Hello! I am so glad this has come together finally, even if we start small it is a great way to be in touch and get some things out there… So good onya guys (Jalon, Susan, Steven) for getting the ball rolling. For anyone else reading: my name is Sophie, I am a PhD student in linguistics from the University of New England, Australia. I am currently in the USA on a Fulbright scholarship for a year visiting this lot to see what they are up to with the local indigenous languages. I have spent the last four months living in Albuquerque, New Mexico and I am currently in Tucson, Arizona.
Since I arrived here I have met many interesting people. Something important that comes up, time and again is the scarred relationship between researchers, such as liguists and indigenous language communities. I have met with some amazing academics here, mainly women and mainly Indian ( Native American? Indian sounds like from India to Australians!), all of whom are working on language, or language related issues. It seems important that there is some good relationships built between linguists and speakers of the indigenous languages (where they are not one and the same, Jalon!) that there could be a dynamic and exciting relationship between the two.
I have been talking to some people here about this. And they are willing to consider it. My friend Amanda suggested getting in touch with some Elders in different communities who want to work on language issues and suggesting linguists who may be (unexploitively!!) interested in forming some sort of partnership ( I am thinking of you Steven and Susan…?). Maybe some collaboration could start there… it is hard since you don’t have language centres here in the South-West who might act to facilitate this kind of relationship and protect both parties ( though usually it is the speakers who are most vulnerable), and many people may not know what linguists do ( or can do if you put a fire under them).
I am going to give a little talk about it on Wednesday evening- who knows. Maybe some good things will happen. I hope we will get some more discussion going.
Another interesting thing that Wamut in Australia, mentioned to me a while ago and I have been itching to talk about is the issue of how a linguist can give a language group determination over how their language is represented and reproduced. He pointed out that discourse analysis ( which is recording conversations and looking at how people talk) may not be at all how language speakers would like their language recorded as it looks (and is!) so unpolished, and also appears unsophisticated ( if you look at a transcript of spoken English you will see what I mean). I would love anyone’s posts or comments on this thought.

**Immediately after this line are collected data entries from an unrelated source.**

/-- A part of a run its program expects is held (R240, R242). -/
theorem operand_holds {q : GSlot} (hslot : s.gslot (opdSlot m.msg.hdr) = some q) (hpav : q.pav = m.key)
    (hexpects : q.expects (opdRun m.msg.hdr) = true) :
    ∃ t x, exec (.operand src) s = .next t ∧ t.gslot (opdSlot m.msg.hdr) = some x ∧
      x.held = (q.holdPart m.msg.hdr (m.vc / 2) (unitBytes m.msg.body)).held ∧ x.runs = q.runs ∧
      (∀ j, j ≠ opdSlot m.msg.hdr → t.gslot j = s.gslot j) ∧ t.front = s.front ∧ t.counters = s.counters := by
  have hmoved := s.takenFrom_msgsMove src m
  have htaken := (s.takenFrom_gslot src m (opdSlot m.msg.hdr)).trans hslot
  have hheld : ((s.takenFrom src m).partHeld m).gslot (opdSlot m.msg.hdr) =
      some (q.holdPart m.msg.hdr (m.vc / 2) (unitBytes m.msg.body)) := by
    rw [State.partHeld, State.modGslot_gslot_same, htaken, Option.map_some]
  obtain ⟨run, hpumped⟩ := State.pumpRun_gslot hheld
  obtain ⟨held, hpart⟩ := q.holdPart_eq m.msg.hdr (m.vc / 2) (unitBytes m.msg.body)
  have hpumps := ((s.takenFrom src m).partHeld m).pumpRun_pumps (opdSlot m.msg.hdr)
  refine ⟨s.keep (((s.takenFrom src m).partHeld m).pumpRun (opdSlot m.msg.hdr)), _, ?_, hpumped, rfl, by rw [hpart], fun j hj => ?_,
    hpumps.front.trans hmoved.queues.front, (State.pumpRun_loads ..).counters.trans hmoved.counters⟩
  · rw [exec_operand hlive harr hkind hoos, State.takeOperand_expected htaken hpav hexpects]
  · rw [State.keep_gslot, hpumps.others j hj, State.partHeld, State.modGslot_gslot_other _ _ _ hj, State.takenFrom_gslot]

variable (hforeign : s.Foreign (opdSlot m.msg.hdr) m.key)
include hforeign

/-- A later part of a chunk that finds no program of its Pavilion is dropped (R241). -/
theorem operand_drops (hpart : opdPart m.msg.hdr ≠ 0) :
    ∃ t, exec (.operand src) s = .next t ∧ t.gather = s.gather ∧ t.counters = s.counters ∧ t.front = s.front := by
  have hmoved := s.takenFrom_msgsMove src m
  refine ⟨s.keep (s.takenFrom src m), ?_, ?_⟩
  · rw [exec_operand hlive harr hkind hoos, State.takeOperand_foreign hforeign.taken, State.strayPart, if_neg hpart]
  · exact ⟨hmoved.stays.gather, hmoved.counters, hmoved.queues.front⟩

/-- Its first part is counted and reported (R241). -/
theorem operand_reports (hpart : opdPart m.msg.hdr = 0) (hcount : (s.counter ctrDiscard).count < 0xFFFFFFFE) (hcapture : s.flt.capture = none) :
    ∃ t c, exec (.operand src) s = .next t ∧ t.gather = s.gather ∧ (t.counter ctrDiscard).count = (s.counter ctrDiscard).count + 1 ∧
      t.flt.capture = some c ∧ c.cls = .contained ∧ c.report.cause = 0x17 ∧ t.flt.contained = true ∧ t.front = s.front := by
  have hmoved := s.takenFrom_msgsMove src m
  have hsame : (s.takenFrom src m).counter ctrDiscard = s.counter ctrDiscard := by rw [State.counter, hmoved.counters, State.counter]
  have hbelow : ((s.takenFrom src m).counter ctrDiscard).count < 0xFFFFFFFE := by rwa [hsame]
  have hempty : ((s.takenFrom src m).bump ctrDiscard).flt.capture = none := by
    rw [State.bump_eq_bumpRaw hbelow]
    exact (s.takenFrom_capture src m).trans hcapture
  refine ⟨s.keep (((s.takenFrom src m).bump ctrDiscard).raiseContained (mkReport 0x17 (unit := 8) (pav := m.key))), _, ?_, ?_, ?_,
    State.raiseContained_captures hempty _, rfl, rfl, State.raiseContained_contained .., ?_⟩
  · rw [exec_operand hlive harr hkind hoos, State.takeOperand_foreign hforeign.taken, State.strayPart, if_pos hpart]
  · rw [State.keep_gather, State.raiseContained_gather, State.bump_gather, hmoved.stays.gather]
  · rw [← hsame, ← State.bump_count hbelow]
    exact congrArg Counter.count (State.raiseContained_counter_other _ _ (by decide))
  · rw [State.keep_front, State.raiseContained_front, State.bump_front, hmoved.queues.front]

end

/-! ### CREDIT (R239) -/

section
variable (hkind : m.msg.kind = kCredit)
include hkind

theorem exec_credit : exec (.credit src) s = .next (s.keep ((s.takenFrom src m).takeCredit m)) := by
  have hhead : s.headIs src kCredit = true := by simp [State.headIs, harr, hkind]
  show act (s.live && s.headIs src kCredit) s _ = _
  simp [hlive, hhead, harr]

Check out this blogging site that has Jane Simpson as one of their bloggers… especially you Sophus… where-ever you are… because it involves Australian Indigenous Languages, etc… and should look into it…
Hey guys, thanks for inviting me to this forum. I recently went to visit some Warihó people in Chihuahua, and a Makurawe community in Sonora (both in Mexico). I asked for permission to work with their language and they accepted if I help with the development of their educational material for elementary school. There is a bunch of things I have to do. I am planning my fieldwork for next year. I am excited about it!
I would like to express my gratitude that the Mapuche nation has taken a stand against Microsoft. I hope that their case is heard in court. It does not surprise me that they have taken this action, as they are a very strong people in a country that is still overcoming the wounds of the incredible oppression of the Pinochet dictatorship (which was supported by the USA) and 400 years of colonization. I hope that their voice in this matter will give strength to other indigenous communities around the world that are also faced with the oppression of colonization (economic globalization in its most current and devastating form). My opinion is that it is not right for Microsoft to make software in Mapudungun (there are many ways to spell the language of the Mapuche: I have simply chosen this one) to sell to the Mapuche people for profit without their approval. The bottom line here is APPROVAL. It’s not that difficult to ask for approval before publishing anything regarding indigenous languages/communities (if one is not a member of the community being studied). It is a simple way to show a community that their opinion and wishes are valued, and that they will not be taken advantage of. This is a lesson for all of us that work with indigenous languages. Microsoft should be made an example of to the world.
I am really excited about this blog and about having a forum to talk about different issues related to language revitalization!
I am currently studying at a university in New Mexico, and we have just had the honor of having Sophie visit us for a few months. Her passion and dedication have been inspirational to all of us here, and we are so sad to see her go! But hopefully, the development of this blog marks the beginning of a new experience for us, and a way for us to keep connected despite the differences in time and space. I’m especially excited to hear news and ideas from my friends working in Australia (hi Sarah!).
A short introduction is in order, so I’ll get right to it. I am a linguist, and am currently working with a community in New Mexico on their language revitalization project. This project is very much a community-led endeavor, and I am really excited to be a part of it. I really like the women that I work with, and over the years I have learned a LOT from them. My research interests within the field of linguistics are primarily discourse oriented: grammar and interaction, discourse markers, and prosody.
All in all, I’m really excited about this blog and I can’t wait to read everyone’s contributions!!